> PROVIDED ENTRIES
:::

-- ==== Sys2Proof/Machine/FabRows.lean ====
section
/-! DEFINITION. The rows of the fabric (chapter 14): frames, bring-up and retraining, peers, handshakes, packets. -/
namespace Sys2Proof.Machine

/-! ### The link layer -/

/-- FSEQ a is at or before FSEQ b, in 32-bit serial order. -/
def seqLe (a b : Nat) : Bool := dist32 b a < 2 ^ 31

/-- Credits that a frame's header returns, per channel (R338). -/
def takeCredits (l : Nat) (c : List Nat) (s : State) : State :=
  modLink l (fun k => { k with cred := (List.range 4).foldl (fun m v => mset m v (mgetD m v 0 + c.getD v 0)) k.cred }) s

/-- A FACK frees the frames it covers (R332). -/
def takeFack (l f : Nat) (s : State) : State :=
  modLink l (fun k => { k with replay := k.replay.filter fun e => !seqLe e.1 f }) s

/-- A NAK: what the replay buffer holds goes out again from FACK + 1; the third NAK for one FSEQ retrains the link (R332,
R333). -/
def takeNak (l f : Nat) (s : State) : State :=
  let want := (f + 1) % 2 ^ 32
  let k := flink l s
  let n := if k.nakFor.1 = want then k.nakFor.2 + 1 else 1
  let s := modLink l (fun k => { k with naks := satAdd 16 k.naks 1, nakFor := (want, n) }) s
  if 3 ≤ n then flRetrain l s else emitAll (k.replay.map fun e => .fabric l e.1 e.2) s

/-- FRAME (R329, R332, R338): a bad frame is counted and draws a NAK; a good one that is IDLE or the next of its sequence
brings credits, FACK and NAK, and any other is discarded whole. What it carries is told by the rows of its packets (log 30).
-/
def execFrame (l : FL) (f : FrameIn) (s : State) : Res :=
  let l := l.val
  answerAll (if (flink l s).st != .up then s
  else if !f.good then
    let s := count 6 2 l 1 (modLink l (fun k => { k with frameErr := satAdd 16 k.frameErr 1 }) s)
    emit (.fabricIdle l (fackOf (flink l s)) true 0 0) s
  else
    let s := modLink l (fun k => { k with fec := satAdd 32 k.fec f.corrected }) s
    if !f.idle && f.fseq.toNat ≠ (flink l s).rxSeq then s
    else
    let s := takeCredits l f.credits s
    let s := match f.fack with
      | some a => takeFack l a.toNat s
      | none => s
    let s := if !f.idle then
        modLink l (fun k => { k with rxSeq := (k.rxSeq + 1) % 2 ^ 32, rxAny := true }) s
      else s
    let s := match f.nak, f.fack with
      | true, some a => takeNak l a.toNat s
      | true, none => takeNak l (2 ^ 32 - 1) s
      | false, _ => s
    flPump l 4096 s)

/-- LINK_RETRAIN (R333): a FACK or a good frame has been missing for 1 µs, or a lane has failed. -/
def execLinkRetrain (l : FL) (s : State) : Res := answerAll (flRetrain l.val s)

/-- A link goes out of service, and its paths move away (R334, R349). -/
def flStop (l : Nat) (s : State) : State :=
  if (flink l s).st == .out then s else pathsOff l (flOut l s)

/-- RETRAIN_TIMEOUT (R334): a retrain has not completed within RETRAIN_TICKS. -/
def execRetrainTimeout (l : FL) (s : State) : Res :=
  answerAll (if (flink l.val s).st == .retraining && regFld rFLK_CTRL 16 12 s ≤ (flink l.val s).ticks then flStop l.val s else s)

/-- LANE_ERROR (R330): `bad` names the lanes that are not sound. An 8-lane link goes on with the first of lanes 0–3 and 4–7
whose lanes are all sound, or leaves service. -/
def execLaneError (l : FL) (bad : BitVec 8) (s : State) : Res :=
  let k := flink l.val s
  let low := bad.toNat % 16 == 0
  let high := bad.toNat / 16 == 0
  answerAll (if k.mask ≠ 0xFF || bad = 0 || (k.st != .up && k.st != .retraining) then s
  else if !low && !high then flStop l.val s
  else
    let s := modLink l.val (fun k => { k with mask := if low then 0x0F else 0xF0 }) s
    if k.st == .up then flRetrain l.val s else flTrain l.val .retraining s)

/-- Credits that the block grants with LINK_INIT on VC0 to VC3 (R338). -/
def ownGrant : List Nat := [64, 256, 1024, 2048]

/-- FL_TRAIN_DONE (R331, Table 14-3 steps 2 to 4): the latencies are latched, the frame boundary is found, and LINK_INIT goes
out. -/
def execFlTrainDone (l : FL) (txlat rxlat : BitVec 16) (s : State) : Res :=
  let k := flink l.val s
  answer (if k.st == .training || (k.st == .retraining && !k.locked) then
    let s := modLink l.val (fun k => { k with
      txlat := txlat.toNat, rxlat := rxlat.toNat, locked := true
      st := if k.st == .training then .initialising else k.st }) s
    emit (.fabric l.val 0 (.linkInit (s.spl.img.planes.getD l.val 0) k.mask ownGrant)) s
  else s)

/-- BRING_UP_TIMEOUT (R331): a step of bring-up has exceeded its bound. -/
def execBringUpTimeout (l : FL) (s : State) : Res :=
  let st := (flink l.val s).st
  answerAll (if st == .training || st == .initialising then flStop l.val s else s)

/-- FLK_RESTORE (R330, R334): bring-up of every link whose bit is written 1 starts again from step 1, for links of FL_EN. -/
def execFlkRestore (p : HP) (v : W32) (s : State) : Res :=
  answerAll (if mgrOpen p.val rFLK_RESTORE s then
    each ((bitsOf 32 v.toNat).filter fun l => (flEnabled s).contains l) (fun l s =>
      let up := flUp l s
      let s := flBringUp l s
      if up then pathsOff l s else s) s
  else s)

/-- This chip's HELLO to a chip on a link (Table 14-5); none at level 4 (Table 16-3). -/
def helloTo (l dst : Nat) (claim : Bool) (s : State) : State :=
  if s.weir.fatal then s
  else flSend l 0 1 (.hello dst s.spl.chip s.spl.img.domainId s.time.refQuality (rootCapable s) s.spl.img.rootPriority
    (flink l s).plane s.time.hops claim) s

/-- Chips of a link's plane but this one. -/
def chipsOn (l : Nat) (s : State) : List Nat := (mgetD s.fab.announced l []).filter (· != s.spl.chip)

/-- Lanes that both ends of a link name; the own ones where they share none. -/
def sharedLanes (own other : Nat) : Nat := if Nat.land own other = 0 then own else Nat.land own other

:::

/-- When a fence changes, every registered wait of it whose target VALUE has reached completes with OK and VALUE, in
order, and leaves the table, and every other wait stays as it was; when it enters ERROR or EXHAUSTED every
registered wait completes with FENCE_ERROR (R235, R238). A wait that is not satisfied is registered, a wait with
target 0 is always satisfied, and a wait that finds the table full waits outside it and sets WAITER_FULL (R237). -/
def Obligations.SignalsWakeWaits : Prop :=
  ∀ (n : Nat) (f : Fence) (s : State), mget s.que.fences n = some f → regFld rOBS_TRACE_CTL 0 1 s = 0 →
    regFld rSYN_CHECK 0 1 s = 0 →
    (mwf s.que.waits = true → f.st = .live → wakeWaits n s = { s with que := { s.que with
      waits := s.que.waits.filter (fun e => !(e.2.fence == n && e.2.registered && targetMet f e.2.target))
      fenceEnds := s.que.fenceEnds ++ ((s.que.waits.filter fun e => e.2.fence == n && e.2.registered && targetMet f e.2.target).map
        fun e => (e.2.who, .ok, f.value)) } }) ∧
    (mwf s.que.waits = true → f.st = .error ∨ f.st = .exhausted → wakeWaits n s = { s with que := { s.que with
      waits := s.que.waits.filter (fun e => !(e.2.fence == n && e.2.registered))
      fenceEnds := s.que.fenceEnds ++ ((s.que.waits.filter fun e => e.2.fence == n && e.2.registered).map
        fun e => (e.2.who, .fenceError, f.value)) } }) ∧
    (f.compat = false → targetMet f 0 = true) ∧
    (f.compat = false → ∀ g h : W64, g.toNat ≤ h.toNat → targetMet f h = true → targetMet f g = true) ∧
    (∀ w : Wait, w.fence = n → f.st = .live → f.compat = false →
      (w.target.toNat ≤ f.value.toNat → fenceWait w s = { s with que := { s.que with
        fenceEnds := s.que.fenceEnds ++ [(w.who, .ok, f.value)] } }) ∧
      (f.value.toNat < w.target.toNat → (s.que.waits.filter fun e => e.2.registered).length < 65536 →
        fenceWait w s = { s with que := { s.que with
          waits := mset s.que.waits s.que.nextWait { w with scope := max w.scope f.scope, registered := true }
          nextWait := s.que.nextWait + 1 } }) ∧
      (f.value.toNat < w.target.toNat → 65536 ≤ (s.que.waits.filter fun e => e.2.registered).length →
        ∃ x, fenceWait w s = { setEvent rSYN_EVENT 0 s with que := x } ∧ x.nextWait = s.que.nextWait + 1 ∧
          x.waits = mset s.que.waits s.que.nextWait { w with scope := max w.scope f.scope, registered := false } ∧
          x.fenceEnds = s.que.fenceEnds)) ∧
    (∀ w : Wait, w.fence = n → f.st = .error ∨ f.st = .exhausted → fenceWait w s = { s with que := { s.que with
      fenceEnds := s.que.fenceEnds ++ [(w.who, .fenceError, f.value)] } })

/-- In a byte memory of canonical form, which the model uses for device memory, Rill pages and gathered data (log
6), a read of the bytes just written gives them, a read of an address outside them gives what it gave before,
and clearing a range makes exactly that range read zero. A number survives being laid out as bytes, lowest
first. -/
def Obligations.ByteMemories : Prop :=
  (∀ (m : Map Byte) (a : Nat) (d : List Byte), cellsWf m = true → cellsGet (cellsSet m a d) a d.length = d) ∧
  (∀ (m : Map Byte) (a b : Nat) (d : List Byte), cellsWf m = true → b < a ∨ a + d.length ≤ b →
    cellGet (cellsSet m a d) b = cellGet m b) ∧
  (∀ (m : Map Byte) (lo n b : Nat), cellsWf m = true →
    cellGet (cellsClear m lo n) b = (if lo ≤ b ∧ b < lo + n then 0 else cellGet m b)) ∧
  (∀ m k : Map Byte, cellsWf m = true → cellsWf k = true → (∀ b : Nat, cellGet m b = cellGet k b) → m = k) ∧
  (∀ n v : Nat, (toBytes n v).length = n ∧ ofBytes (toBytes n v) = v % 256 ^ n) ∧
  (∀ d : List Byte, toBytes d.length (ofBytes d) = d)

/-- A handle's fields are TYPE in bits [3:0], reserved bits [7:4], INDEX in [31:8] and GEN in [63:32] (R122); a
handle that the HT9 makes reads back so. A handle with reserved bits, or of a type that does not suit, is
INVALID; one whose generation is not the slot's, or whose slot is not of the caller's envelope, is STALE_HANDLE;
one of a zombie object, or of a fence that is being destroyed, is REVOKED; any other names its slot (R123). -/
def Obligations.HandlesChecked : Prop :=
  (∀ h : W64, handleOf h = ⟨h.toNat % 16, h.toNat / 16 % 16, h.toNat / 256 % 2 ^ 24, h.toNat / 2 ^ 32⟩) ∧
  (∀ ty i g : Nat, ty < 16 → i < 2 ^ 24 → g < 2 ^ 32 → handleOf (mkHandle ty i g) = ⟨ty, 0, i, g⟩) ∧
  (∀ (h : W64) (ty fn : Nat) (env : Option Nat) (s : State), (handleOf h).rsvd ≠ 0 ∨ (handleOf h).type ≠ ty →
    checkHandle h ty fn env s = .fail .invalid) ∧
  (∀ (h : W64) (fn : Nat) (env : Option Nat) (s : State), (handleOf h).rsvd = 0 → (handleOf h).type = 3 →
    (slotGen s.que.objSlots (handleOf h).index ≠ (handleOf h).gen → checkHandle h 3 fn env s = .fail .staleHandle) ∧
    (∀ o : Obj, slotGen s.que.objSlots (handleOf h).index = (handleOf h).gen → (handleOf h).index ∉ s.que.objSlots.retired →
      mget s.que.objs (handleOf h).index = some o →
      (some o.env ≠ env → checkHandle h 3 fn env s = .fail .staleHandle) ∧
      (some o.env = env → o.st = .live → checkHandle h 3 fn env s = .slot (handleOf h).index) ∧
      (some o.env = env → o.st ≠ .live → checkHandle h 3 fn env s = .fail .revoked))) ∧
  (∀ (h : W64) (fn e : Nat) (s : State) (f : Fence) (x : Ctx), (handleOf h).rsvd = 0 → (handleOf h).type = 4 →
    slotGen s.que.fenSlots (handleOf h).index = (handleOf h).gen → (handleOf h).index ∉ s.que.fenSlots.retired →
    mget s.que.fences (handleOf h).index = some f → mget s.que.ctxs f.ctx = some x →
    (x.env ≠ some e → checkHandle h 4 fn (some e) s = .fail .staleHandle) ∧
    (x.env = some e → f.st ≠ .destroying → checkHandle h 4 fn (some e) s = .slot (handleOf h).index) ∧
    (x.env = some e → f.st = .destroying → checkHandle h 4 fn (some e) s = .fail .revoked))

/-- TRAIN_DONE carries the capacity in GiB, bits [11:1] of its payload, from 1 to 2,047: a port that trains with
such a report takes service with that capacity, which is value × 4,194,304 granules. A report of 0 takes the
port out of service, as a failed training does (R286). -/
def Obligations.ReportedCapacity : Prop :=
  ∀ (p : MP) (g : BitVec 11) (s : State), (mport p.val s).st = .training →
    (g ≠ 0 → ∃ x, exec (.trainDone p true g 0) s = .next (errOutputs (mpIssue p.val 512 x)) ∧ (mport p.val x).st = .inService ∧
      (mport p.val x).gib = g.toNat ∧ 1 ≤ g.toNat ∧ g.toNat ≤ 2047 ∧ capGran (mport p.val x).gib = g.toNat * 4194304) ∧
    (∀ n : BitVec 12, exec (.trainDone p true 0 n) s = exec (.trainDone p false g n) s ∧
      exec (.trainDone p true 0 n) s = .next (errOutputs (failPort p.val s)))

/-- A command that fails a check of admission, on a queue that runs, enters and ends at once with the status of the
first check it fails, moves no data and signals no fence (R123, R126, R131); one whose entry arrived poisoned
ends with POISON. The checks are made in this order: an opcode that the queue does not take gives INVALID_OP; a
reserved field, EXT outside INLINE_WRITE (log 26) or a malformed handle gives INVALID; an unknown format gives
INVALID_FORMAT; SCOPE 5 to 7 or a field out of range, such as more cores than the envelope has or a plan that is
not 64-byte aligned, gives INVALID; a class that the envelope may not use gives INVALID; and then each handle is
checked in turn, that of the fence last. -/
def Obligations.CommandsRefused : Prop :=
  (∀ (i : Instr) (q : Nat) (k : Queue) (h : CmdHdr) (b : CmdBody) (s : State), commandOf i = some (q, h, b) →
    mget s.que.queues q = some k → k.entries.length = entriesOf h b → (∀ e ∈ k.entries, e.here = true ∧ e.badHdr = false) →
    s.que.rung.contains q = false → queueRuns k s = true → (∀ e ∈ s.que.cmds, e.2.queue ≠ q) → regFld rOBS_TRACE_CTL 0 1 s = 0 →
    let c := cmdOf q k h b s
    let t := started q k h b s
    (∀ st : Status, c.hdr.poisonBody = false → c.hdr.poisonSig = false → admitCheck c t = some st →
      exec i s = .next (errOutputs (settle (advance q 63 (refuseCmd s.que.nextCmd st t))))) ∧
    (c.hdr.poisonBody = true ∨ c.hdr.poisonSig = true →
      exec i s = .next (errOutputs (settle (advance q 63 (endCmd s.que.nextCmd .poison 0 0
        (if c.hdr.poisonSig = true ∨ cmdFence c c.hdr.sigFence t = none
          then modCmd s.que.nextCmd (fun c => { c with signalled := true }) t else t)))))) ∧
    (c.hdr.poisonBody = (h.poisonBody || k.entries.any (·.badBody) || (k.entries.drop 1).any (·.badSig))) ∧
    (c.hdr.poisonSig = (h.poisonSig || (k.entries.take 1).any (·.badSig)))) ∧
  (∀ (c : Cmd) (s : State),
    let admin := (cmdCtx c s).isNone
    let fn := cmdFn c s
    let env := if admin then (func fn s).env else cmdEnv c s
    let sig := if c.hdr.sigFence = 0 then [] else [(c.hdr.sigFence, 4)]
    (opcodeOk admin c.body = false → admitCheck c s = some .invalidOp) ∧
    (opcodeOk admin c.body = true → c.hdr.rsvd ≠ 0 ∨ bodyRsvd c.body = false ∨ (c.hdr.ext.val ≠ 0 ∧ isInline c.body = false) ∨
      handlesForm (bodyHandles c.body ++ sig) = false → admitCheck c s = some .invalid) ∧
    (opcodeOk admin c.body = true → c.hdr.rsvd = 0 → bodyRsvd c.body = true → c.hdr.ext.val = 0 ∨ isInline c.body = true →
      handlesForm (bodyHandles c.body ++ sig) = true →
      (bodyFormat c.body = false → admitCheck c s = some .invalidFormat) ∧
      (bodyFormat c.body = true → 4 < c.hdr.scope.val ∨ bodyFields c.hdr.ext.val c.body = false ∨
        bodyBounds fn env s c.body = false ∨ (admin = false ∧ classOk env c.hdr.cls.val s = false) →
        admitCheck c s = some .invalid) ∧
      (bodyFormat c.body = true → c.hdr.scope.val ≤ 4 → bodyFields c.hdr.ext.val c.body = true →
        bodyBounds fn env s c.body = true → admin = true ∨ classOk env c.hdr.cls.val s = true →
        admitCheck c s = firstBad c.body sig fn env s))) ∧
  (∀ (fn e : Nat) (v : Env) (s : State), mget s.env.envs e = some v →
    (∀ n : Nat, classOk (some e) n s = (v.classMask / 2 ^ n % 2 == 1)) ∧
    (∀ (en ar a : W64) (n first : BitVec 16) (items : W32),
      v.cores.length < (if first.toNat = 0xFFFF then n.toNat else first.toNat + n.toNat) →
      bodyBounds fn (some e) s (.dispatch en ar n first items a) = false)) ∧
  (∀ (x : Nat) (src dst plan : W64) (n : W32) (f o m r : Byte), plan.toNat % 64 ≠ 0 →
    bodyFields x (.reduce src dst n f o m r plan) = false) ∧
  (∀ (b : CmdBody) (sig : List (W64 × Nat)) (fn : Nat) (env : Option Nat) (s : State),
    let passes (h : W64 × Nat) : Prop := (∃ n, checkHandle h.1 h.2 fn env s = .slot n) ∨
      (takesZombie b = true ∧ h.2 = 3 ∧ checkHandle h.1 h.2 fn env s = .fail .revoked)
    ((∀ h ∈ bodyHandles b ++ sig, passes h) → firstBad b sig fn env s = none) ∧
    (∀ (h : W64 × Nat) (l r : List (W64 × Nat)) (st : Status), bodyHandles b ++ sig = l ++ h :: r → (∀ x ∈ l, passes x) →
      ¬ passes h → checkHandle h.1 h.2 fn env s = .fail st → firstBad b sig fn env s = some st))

:::

> WHAT TO DO
What are the lines, exactly as written above, from the line with "k with naks" to the line with "let l := l.val", both included? Output only those.

> WRITTEN ANSWER
  let s := modLink l (fun k => { k with naks := satAdd 16 k.naks 1, nakFor := (want, n) }) s
  if 3 ≤ n then flRetrain l s else emitAll (k.replay.map fun e => .fabric l e.1 e.2) s

/-- FRAME (R329, R332, R338): a bad frame is counted and draws a NAK; a good one that is IDLE or the next of its sequence
brings credits, FACK and NAK, and any other is discarded whole. What it carries is told by the rows of its packets (log 30).
-/
def execFrame (l : FL) (f : FrameIn) (s : State) : Res :=
  let l := l.val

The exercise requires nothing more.